## Exercise prompt
Print, from the listing below, the lines starting at the line containing "rtrdt ch =>" and ending at the line containing "holds is not changed by the narrowing. -/", exactly as they stand, and print nothing else.

## Listed records
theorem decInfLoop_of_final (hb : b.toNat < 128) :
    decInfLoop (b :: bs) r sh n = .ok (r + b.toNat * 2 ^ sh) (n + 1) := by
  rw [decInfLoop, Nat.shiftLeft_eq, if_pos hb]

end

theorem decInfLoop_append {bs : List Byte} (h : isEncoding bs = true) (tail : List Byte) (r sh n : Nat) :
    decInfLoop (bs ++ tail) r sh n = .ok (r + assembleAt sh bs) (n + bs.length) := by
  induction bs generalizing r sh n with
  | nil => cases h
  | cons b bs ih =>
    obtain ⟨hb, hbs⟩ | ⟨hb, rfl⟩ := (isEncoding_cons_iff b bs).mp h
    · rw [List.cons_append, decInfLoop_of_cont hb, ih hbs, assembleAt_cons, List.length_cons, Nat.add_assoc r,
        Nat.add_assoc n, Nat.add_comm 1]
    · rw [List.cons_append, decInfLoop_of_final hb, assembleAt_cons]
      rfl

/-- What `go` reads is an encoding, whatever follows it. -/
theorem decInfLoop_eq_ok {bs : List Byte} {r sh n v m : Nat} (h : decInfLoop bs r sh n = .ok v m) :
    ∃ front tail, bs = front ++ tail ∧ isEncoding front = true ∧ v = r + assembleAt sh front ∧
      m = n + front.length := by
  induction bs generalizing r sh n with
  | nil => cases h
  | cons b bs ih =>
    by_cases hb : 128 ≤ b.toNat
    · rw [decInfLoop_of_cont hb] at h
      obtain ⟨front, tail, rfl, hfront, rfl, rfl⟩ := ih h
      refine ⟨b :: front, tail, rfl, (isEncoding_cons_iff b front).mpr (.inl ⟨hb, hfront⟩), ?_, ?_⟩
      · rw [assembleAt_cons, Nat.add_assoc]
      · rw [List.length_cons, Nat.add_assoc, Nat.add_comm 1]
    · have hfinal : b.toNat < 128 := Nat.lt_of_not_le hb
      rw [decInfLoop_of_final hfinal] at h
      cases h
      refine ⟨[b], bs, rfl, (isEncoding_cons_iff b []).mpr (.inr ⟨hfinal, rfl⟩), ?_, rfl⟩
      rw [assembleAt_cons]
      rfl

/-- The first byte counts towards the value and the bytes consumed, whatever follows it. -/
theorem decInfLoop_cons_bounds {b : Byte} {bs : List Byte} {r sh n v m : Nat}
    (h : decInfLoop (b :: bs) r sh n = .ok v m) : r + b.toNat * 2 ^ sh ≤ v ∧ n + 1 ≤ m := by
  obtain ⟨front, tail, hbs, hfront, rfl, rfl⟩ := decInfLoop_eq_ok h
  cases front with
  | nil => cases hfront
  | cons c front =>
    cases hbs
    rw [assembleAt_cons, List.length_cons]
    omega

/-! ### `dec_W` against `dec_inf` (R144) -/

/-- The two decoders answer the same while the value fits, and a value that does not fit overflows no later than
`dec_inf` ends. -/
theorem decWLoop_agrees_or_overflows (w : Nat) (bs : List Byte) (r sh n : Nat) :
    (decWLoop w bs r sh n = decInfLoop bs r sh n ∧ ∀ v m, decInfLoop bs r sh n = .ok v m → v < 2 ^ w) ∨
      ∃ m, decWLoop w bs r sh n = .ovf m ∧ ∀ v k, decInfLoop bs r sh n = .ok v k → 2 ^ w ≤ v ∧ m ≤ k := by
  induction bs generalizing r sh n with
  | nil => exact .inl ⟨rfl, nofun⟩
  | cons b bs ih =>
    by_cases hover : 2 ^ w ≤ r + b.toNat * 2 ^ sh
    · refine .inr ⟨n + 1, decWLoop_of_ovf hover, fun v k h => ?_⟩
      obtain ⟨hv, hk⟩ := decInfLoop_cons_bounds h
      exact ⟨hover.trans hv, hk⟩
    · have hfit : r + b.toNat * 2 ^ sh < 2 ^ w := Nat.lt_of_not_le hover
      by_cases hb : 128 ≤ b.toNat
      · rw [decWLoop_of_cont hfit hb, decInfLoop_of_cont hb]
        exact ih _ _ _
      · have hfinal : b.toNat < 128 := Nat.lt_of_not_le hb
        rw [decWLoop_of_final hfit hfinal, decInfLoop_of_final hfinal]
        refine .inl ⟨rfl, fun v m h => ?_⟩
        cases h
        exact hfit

--

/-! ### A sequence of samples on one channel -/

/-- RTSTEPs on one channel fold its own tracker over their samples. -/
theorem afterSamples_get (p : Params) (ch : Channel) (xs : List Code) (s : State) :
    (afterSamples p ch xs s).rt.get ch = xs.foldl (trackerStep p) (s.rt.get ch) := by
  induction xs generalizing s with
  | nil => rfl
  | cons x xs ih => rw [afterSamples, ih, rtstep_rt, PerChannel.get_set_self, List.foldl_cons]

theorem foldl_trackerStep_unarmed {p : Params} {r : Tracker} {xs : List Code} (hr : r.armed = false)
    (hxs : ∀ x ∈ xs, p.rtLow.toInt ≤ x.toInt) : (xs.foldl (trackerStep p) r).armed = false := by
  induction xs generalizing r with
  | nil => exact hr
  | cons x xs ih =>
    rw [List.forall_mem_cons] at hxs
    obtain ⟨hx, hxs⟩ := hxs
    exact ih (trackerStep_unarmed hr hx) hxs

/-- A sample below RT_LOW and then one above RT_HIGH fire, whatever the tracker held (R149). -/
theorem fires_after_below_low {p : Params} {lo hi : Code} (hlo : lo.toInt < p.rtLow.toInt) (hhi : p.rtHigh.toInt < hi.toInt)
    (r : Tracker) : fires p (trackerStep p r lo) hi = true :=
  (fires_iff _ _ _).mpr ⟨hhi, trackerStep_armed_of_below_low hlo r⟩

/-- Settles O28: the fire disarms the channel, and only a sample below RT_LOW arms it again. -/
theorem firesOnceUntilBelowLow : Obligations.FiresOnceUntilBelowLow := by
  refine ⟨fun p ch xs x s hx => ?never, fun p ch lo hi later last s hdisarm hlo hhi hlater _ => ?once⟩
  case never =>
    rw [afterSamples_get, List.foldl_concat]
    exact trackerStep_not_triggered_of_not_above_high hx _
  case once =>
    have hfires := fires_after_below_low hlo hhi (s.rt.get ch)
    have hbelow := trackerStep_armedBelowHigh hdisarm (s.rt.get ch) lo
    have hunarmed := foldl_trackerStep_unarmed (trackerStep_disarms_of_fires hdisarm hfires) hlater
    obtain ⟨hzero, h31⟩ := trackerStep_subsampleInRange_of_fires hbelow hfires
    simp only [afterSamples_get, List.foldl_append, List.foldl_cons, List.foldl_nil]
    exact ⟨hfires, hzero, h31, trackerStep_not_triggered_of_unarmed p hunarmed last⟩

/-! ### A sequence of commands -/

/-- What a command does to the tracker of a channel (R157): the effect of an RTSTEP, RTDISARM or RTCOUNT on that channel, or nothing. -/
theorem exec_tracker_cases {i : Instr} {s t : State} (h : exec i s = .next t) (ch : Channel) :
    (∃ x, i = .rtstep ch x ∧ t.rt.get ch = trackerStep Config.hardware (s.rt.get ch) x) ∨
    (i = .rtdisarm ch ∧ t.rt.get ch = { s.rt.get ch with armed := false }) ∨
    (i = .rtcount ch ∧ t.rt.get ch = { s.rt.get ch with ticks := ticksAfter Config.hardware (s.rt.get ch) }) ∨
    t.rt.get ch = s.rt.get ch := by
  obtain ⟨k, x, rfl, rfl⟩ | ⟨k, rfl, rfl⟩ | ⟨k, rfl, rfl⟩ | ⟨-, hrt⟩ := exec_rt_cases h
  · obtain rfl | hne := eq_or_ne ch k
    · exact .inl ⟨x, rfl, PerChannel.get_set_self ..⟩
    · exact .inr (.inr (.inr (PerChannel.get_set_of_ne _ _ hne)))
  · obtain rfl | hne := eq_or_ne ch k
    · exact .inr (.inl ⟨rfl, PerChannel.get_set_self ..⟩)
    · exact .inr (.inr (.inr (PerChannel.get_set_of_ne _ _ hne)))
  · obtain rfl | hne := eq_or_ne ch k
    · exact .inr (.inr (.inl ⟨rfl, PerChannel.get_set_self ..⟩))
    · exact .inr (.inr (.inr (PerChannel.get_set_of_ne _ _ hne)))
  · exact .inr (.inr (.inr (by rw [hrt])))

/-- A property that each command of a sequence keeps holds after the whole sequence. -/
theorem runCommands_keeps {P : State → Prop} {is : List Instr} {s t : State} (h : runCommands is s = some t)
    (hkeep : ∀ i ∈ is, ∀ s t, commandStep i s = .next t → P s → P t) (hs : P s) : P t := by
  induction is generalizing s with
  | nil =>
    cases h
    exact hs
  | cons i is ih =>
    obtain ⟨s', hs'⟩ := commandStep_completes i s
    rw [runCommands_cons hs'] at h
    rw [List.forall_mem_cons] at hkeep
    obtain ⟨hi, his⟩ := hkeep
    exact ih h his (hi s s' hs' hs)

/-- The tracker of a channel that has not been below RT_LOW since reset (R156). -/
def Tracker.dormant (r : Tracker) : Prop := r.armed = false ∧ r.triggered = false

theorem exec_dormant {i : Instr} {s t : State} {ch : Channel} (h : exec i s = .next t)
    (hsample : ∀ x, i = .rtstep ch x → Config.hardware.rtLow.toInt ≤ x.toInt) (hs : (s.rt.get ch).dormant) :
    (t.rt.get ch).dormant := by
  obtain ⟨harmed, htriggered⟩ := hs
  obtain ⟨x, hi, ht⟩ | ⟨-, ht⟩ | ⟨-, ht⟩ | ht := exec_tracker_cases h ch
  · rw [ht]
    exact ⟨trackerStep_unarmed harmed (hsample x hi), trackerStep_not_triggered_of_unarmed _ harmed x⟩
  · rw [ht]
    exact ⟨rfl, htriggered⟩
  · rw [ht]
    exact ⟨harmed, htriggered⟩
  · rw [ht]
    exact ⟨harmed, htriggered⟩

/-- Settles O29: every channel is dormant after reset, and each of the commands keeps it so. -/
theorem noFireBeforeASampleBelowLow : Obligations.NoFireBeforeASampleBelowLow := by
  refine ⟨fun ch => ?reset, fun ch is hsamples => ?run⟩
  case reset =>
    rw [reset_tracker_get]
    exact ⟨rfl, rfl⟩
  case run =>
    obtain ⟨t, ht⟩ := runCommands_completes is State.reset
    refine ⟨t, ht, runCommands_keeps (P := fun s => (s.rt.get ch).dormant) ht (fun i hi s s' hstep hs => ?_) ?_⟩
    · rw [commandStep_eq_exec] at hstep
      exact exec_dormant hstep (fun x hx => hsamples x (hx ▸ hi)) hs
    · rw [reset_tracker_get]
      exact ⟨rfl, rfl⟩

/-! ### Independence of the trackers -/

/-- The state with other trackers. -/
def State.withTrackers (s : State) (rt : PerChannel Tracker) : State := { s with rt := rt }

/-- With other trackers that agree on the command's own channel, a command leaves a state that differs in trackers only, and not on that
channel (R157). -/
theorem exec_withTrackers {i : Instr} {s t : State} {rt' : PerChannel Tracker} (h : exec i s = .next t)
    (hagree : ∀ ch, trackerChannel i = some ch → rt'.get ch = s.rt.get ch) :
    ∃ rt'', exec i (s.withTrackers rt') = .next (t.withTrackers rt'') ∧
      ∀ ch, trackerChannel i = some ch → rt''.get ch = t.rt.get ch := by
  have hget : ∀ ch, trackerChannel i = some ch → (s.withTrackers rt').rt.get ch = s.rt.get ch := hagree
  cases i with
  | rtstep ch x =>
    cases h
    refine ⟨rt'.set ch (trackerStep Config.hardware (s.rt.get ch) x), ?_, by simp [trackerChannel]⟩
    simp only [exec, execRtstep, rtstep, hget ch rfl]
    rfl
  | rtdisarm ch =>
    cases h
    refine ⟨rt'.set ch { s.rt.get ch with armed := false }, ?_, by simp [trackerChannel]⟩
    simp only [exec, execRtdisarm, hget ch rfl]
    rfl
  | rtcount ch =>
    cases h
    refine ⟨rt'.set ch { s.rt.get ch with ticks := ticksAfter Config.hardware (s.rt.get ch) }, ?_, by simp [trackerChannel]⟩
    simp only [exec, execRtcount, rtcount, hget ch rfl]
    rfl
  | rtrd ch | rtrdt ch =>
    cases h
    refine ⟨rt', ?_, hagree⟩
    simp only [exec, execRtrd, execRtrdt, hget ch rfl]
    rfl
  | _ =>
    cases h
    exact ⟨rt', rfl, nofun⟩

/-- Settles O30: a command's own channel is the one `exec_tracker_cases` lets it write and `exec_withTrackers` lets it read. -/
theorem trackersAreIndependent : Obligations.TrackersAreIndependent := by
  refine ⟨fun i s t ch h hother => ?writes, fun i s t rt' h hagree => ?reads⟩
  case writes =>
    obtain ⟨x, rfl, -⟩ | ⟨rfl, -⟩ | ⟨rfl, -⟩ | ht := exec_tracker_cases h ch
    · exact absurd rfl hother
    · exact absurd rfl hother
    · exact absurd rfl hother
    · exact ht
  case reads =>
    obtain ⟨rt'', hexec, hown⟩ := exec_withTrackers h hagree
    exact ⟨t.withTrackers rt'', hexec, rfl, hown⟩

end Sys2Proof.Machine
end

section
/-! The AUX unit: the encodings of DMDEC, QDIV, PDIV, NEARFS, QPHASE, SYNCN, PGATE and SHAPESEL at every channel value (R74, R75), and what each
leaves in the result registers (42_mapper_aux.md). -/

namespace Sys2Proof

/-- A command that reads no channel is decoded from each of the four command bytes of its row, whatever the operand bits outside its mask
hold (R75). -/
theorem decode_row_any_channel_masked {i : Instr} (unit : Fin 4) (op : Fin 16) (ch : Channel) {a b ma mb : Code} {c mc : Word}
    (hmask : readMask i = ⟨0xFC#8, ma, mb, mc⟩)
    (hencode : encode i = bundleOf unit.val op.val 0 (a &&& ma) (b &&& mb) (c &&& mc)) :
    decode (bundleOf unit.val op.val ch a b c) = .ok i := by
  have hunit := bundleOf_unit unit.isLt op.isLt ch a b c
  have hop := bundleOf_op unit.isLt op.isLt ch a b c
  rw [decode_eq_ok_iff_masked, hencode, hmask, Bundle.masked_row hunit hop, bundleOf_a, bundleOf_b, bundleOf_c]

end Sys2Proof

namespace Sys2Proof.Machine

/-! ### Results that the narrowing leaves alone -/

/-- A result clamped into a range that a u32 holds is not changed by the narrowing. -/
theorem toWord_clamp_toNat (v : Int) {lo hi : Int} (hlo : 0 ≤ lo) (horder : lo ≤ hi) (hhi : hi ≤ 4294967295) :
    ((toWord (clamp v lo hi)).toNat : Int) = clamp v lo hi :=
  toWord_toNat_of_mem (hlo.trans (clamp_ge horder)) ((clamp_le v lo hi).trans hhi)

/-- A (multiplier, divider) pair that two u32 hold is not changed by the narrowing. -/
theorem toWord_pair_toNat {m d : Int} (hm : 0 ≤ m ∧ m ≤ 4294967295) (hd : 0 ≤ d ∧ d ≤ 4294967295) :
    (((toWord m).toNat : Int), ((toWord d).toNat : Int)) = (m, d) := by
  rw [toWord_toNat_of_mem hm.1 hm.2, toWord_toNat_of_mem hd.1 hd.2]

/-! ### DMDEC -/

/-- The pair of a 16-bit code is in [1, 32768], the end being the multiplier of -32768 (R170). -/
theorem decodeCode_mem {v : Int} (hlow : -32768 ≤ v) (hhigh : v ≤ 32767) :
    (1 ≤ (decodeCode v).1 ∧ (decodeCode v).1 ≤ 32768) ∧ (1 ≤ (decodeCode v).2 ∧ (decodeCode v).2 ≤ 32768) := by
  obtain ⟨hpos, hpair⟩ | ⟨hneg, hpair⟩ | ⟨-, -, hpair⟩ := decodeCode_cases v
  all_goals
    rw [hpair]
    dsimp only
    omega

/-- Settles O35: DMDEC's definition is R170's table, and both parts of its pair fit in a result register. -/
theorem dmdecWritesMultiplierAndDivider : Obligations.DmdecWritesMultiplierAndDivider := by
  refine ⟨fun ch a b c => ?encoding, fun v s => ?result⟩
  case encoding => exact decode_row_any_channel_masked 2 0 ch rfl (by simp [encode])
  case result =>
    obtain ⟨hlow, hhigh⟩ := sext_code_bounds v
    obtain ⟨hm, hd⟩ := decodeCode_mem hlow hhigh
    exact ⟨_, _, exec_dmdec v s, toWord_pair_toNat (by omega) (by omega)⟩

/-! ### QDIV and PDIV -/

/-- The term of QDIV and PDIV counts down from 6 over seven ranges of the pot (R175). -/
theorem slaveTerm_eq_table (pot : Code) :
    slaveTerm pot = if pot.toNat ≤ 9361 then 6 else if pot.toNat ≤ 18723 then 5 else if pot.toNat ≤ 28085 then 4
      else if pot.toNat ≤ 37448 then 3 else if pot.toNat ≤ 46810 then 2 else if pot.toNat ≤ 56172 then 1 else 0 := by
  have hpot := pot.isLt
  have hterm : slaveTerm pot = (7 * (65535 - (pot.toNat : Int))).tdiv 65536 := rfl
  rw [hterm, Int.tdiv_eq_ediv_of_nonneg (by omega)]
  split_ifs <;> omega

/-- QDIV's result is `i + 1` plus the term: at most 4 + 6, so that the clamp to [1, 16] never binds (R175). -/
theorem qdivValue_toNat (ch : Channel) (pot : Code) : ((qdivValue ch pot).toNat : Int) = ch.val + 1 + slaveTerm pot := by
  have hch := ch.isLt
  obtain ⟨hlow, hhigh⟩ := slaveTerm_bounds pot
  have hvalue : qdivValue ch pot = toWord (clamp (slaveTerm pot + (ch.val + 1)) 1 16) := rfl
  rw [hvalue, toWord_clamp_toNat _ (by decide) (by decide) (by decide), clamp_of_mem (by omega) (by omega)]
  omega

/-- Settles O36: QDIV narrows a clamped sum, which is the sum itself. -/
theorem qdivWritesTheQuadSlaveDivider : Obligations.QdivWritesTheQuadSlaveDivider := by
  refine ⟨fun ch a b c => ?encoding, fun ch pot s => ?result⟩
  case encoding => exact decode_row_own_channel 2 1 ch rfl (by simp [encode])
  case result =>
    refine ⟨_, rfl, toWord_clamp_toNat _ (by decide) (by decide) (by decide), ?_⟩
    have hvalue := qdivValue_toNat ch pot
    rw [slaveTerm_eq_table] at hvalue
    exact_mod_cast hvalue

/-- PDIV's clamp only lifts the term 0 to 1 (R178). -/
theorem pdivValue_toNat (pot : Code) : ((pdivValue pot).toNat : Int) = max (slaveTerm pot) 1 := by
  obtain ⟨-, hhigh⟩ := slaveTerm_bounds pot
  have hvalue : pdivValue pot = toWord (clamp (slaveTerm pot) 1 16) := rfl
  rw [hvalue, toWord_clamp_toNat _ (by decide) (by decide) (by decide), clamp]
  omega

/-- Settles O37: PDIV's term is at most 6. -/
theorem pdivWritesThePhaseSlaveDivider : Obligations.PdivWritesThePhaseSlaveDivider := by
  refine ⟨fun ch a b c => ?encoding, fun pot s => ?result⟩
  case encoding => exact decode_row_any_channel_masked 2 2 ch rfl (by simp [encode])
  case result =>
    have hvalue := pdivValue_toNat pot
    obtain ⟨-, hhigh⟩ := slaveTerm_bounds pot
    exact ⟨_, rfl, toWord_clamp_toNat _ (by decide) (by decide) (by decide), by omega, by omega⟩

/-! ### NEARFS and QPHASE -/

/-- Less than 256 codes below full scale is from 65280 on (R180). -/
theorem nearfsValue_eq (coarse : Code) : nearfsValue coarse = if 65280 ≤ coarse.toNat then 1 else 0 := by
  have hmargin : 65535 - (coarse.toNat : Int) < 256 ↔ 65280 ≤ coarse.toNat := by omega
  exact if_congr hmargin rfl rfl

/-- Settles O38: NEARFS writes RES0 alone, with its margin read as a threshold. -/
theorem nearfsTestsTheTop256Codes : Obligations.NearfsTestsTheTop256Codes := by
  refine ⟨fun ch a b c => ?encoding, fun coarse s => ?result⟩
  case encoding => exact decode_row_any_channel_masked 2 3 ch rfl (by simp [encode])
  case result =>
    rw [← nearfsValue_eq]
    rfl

## Exercise answer
  | rtrd ch | rtrdt ch =>
    cases h
    refine ⟨rt', ?_, hagree⟩
    simp only [exec, execRtrd, execRtrdt, hget ch rfl]
    rfl
  | _ =>
    cases h
    exact ⟨rt', rfl, nofun⟩

/-- Settles O30: a command's own channel is the one `exec_tracker_cases` lets it write and `exec_withTrackers` lets it read. -/
theorem trackersAreIndependent : Obligations.TrackersAreIndependent := by
  refine ⟨fun i s t ch h hother => ?writes, fun i s t rt' h hagree => ?reads⟩
  case writes =>
    obtain ⟨x, rfl, -⟩ | ⟨rfl, -⟩ | ⟨rfl, -⟩ | ht := exec_tracker_cases h ch
    · exact absurd rfl hother
    · exact absurd rfl hother
    · exact absurd rfl hother
    · exact ht
  case reads =>
    obtain ⟨rt'', hexec, hown⟩ := exec_withTrackers h hagree
    exact ⟨t.withTrackers rt'', hexec, rfl, hown⟩

end Sys2Proof.Machine
end

section
/-! The AUX unit: the encodings of DMDEC, QDIV, PDIV, NEARFS, QPHASE, SYNCN, PGATE and SHAPESEL at every channel value (R74, R75), and what each
leaves in the result registers (42_mapper_aux.md). -/

namespace Sys2Proof

/-- A command that reads no channel is decoded from each of the four command bytes of its row, whatever the operand bits outside its mask
hold (R75). -/
theorem decode_row_any_channel_masked {i : Instr} (unit : Fin 4) (op : Fin 16) (ch : Channel) {a b ma mb : Code} {c mc : Word}
    (hmask : readMask i = ⟨0xFC#8, ma, mb, mc⟩)
    (hencode : encode i = bundleOf unit.val op.val 0 (a &&& ma) (b &&& mb) (c &&& mc)) :
    decode (bundleOf unit.val op.val ch a b c) = .ok i := by
  have hunit := bundleOf_unit unit.isLt op.isLt ch a b c
  have hop := bundleOf_op unit.isLt op.isLt ch a b c
  rw [decode_eq_ok_iff_masked, hencode, hmask, Bundle.masked_row hunit hop, bundleOf_a, bundleOf_b, bundleOf_c]

end Sys2Proof

namespace Sys2Proof.Machine

/-! ### Results that the narrowing leaves alone -/

/-- A result clamped into a range that a u32 holds is not changed by the narrowing. -/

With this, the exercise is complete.